**THE TASK**:
Using the records below, write out again exactly the lines that begin at the line containing "let t := s.hostReads false pa k r.got" and end at the line containing "let s := (List.range", and no other lines.

**RECORDS PROVIDED**:
::::::

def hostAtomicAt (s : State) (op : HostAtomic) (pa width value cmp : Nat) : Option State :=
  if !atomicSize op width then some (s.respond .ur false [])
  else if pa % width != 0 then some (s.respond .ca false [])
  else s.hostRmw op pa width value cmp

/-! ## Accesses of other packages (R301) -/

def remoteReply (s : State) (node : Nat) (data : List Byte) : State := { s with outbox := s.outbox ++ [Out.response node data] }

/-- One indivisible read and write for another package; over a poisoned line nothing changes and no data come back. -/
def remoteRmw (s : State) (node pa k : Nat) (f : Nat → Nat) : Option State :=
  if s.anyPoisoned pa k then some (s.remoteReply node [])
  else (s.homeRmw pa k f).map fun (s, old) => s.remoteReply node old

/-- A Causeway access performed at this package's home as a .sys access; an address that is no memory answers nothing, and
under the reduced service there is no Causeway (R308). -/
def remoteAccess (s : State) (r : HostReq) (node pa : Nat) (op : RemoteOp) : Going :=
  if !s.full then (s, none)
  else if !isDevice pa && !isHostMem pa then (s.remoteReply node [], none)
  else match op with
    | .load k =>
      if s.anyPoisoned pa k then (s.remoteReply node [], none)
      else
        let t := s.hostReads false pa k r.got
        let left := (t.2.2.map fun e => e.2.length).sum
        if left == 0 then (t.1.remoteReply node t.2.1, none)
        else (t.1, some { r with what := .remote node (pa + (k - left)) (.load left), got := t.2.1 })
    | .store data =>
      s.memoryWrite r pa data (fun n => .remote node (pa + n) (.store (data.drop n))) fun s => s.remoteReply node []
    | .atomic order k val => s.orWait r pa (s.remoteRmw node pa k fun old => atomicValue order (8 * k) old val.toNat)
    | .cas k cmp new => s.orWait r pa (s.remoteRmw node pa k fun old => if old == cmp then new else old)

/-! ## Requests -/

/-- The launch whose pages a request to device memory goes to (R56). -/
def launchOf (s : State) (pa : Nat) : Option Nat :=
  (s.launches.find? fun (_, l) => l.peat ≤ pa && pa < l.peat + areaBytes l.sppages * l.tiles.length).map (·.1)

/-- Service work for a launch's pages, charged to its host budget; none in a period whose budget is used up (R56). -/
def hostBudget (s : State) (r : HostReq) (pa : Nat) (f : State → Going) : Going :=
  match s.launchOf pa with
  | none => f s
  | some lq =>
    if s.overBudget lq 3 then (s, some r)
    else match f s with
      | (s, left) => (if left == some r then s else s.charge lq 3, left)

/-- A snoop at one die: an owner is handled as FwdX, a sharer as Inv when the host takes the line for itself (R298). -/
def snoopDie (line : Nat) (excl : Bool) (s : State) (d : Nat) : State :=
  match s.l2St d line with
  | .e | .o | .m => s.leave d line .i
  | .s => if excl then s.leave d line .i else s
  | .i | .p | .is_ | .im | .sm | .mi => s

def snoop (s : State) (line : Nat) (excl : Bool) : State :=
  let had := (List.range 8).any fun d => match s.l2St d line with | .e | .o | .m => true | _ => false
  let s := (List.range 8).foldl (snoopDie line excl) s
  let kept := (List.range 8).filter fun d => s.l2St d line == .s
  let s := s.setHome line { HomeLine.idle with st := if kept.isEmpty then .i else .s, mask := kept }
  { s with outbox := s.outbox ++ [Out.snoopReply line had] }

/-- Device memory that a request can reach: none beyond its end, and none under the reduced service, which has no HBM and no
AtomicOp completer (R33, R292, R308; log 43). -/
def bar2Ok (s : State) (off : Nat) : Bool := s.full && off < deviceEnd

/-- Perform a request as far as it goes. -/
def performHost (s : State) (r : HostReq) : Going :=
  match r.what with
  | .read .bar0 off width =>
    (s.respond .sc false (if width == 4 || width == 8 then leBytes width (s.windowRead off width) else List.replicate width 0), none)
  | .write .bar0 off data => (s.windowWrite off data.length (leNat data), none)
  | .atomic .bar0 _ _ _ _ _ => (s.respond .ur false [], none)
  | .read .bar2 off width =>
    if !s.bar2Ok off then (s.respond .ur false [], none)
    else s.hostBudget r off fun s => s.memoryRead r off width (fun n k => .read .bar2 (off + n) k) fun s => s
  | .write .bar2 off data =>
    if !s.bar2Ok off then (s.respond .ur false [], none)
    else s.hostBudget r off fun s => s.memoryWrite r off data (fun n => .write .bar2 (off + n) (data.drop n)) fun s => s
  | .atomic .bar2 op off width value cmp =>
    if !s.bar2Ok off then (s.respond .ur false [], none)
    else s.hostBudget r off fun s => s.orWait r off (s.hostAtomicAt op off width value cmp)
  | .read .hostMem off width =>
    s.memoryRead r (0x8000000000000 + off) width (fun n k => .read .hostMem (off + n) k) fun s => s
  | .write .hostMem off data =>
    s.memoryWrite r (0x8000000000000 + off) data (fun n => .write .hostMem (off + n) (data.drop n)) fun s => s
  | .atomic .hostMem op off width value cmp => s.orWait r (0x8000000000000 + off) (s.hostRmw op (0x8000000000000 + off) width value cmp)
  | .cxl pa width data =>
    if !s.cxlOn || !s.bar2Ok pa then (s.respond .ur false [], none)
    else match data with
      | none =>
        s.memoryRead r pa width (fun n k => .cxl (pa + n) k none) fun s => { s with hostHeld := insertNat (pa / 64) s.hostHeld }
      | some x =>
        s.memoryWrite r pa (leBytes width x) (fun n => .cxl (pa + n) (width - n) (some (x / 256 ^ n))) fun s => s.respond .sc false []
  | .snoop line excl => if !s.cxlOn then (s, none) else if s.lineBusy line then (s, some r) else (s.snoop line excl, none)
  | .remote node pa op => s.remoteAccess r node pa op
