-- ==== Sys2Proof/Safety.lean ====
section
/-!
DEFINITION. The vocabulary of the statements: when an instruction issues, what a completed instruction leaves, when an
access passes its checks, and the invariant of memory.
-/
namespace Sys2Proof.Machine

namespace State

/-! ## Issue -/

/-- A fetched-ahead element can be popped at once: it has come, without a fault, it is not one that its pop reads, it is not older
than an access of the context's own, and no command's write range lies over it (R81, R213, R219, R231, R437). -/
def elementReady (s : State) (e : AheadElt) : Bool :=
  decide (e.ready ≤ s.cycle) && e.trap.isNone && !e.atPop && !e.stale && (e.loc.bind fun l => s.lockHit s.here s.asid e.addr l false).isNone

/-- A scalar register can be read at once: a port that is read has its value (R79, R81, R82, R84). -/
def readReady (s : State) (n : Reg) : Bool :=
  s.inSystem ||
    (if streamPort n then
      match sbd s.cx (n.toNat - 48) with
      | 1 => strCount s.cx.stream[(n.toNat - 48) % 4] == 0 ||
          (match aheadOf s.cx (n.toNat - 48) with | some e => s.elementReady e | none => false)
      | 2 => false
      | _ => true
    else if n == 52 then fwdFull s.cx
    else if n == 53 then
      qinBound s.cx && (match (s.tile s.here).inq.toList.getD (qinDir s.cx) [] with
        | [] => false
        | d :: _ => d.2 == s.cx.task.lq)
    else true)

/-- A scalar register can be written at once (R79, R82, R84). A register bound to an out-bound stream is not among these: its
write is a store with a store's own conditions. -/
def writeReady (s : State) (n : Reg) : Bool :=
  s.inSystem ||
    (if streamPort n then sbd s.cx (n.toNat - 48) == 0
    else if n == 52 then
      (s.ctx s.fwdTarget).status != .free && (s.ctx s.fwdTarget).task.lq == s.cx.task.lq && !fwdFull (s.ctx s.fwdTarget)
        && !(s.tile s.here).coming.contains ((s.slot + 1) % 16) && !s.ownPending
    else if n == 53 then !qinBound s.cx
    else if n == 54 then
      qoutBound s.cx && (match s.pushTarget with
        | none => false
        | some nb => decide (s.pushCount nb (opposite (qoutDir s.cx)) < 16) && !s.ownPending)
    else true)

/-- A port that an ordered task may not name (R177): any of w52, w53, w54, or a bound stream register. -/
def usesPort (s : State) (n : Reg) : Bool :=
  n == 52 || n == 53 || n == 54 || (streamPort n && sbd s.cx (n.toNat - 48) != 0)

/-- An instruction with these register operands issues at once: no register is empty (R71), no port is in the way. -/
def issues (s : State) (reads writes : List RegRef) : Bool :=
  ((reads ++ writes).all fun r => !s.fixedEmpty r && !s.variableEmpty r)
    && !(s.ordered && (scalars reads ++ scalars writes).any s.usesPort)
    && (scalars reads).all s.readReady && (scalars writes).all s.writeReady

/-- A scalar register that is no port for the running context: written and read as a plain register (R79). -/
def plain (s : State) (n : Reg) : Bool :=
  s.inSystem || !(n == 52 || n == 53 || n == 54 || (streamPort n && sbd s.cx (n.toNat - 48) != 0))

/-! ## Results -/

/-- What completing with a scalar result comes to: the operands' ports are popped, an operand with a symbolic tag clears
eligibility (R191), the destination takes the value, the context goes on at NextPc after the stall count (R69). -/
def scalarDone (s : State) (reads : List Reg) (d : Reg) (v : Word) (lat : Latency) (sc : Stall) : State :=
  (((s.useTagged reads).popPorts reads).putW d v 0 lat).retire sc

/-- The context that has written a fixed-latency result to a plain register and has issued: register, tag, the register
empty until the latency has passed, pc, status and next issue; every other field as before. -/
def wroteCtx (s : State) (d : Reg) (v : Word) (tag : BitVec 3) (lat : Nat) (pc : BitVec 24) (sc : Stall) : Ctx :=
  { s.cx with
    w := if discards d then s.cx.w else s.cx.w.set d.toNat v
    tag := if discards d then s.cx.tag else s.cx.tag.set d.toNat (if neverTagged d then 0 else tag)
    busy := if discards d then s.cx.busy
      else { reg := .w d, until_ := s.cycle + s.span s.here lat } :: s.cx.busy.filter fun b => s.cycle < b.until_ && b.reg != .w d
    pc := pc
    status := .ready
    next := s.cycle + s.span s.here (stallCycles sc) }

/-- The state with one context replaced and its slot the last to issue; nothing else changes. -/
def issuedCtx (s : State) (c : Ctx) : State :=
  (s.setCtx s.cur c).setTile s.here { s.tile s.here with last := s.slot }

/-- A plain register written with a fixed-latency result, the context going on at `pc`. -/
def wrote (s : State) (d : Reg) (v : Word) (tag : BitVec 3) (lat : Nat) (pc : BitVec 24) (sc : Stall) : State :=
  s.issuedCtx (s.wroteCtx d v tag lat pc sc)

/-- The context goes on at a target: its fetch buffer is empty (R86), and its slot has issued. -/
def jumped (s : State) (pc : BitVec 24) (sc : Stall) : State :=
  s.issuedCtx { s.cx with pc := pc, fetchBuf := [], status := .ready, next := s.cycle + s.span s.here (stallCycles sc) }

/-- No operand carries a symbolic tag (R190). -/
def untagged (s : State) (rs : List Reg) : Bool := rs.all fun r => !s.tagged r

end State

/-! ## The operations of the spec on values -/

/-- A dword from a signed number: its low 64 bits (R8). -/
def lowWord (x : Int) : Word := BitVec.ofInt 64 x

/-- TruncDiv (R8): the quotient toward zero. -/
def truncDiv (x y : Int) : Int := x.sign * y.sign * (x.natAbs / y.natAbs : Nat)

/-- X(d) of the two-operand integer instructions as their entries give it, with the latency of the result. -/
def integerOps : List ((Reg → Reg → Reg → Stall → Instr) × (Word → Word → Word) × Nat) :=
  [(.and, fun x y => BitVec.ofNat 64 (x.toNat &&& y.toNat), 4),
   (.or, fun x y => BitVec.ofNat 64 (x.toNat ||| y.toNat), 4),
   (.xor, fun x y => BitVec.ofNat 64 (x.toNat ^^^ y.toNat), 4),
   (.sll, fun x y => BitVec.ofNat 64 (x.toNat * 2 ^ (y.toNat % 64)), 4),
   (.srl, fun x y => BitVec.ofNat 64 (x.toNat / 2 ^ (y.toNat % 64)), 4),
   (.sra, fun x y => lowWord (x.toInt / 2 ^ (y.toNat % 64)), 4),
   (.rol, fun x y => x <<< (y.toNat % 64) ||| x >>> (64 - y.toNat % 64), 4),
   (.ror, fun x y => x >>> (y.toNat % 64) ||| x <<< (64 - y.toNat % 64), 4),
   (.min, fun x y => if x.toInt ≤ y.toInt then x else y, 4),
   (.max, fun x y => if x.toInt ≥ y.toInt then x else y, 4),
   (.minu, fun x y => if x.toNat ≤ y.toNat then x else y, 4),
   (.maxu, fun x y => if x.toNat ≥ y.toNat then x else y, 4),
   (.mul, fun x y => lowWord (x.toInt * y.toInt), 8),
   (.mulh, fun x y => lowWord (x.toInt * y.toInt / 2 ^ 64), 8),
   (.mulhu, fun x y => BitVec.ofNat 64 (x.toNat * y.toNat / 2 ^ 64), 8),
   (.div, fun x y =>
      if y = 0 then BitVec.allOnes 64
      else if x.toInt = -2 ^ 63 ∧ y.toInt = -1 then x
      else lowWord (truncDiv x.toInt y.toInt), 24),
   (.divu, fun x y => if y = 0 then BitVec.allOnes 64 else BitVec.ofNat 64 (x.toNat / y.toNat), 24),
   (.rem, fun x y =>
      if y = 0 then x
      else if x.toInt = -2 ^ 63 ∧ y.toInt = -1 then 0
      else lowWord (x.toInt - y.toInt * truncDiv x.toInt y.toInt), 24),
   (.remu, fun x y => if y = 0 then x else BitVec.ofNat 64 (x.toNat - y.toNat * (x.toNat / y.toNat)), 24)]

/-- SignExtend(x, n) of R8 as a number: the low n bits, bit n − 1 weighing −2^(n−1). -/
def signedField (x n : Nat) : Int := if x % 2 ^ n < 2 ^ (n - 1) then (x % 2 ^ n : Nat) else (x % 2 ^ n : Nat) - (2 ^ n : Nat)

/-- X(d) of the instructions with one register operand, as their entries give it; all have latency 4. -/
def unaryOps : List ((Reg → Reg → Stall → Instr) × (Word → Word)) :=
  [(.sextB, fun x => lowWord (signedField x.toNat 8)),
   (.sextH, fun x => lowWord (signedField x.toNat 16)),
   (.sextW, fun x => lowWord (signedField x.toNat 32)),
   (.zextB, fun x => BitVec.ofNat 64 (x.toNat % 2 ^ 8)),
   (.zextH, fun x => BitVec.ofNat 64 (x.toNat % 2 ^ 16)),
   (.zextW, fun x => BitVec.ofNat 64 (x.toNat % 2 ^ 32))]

::::::

**TASK ANSWER**:
        let t := s.hostReads false pa k r.got
        let left := (t.2.2.map fun e => e.2.length).sum
        if left == 0 then (t.1.remoteReply node t.2.1, none)
        else (t.1, some { r with what := .remote node (pa + (k - left)) (.load left), got := t.2.1 })
    | .store data =>
      s.memoryWrite r pa data (fun n => .remote node (pa + n) (.store (data.drop n))) fun s => s.remoteReply node []
    | .atomic order k val => s.orWait r pa (s.remoteRmw node pa k fun old => atomicValue order (8 * k) old val.toNat)
    | .cas k cmp new => s.orWait r pa (s.remoteRmw node pa k fun old => if old == cmp then new else old)

/-! ## Requests -/

/-- The launch whose pages a request to device memory goes to (R56). -/
def launchOf (s : State) (pa : Nat) : Option Nat :=
  (s.launches.find? fun (_, l) => l.peat ≤ pa && pa < l.peat + areaBytes l.sppages * l.tiles.length).map (·.1)

/-- Service work for a launch's pages, charged to its host budget; none in a period whose budget is used up (R56). -/
def hostBudget (s : State) (r : HostReq) (pa : Nat) (f : State → Going) : Going :=
  match s.launchOf pa with
  | none => f s
  | some lq =>
    if s.overBudget lq 3 then (s, some r)
    else match f s with
      | (s, left) => (if left == some r then s else s.charge lq 3, left)

/-- A snoop at one die: an owner is handled as FwdX, a sharer as Inv when the host takes the line for itself (R298). -/
def snoopDie (line : Nat) (excl : Bool) (s : State) (d : Nat) : State :=
  match s.l2St d line with
  | .e | .o | .m => s.leave d line .i
  | .s => if excl then s.leave d line .i else s
  | .i | .p | .is_ | .im | .sm | .mi => s

def snoop (s : State) (line : Nat) (excl : Bool) : State :=
  let had := (List.range 8).any fun d => match s.l2St d line with | .e | .o | .m => true | _ => false
  let s := (List.range 8).foldl (snoopDie line excl) s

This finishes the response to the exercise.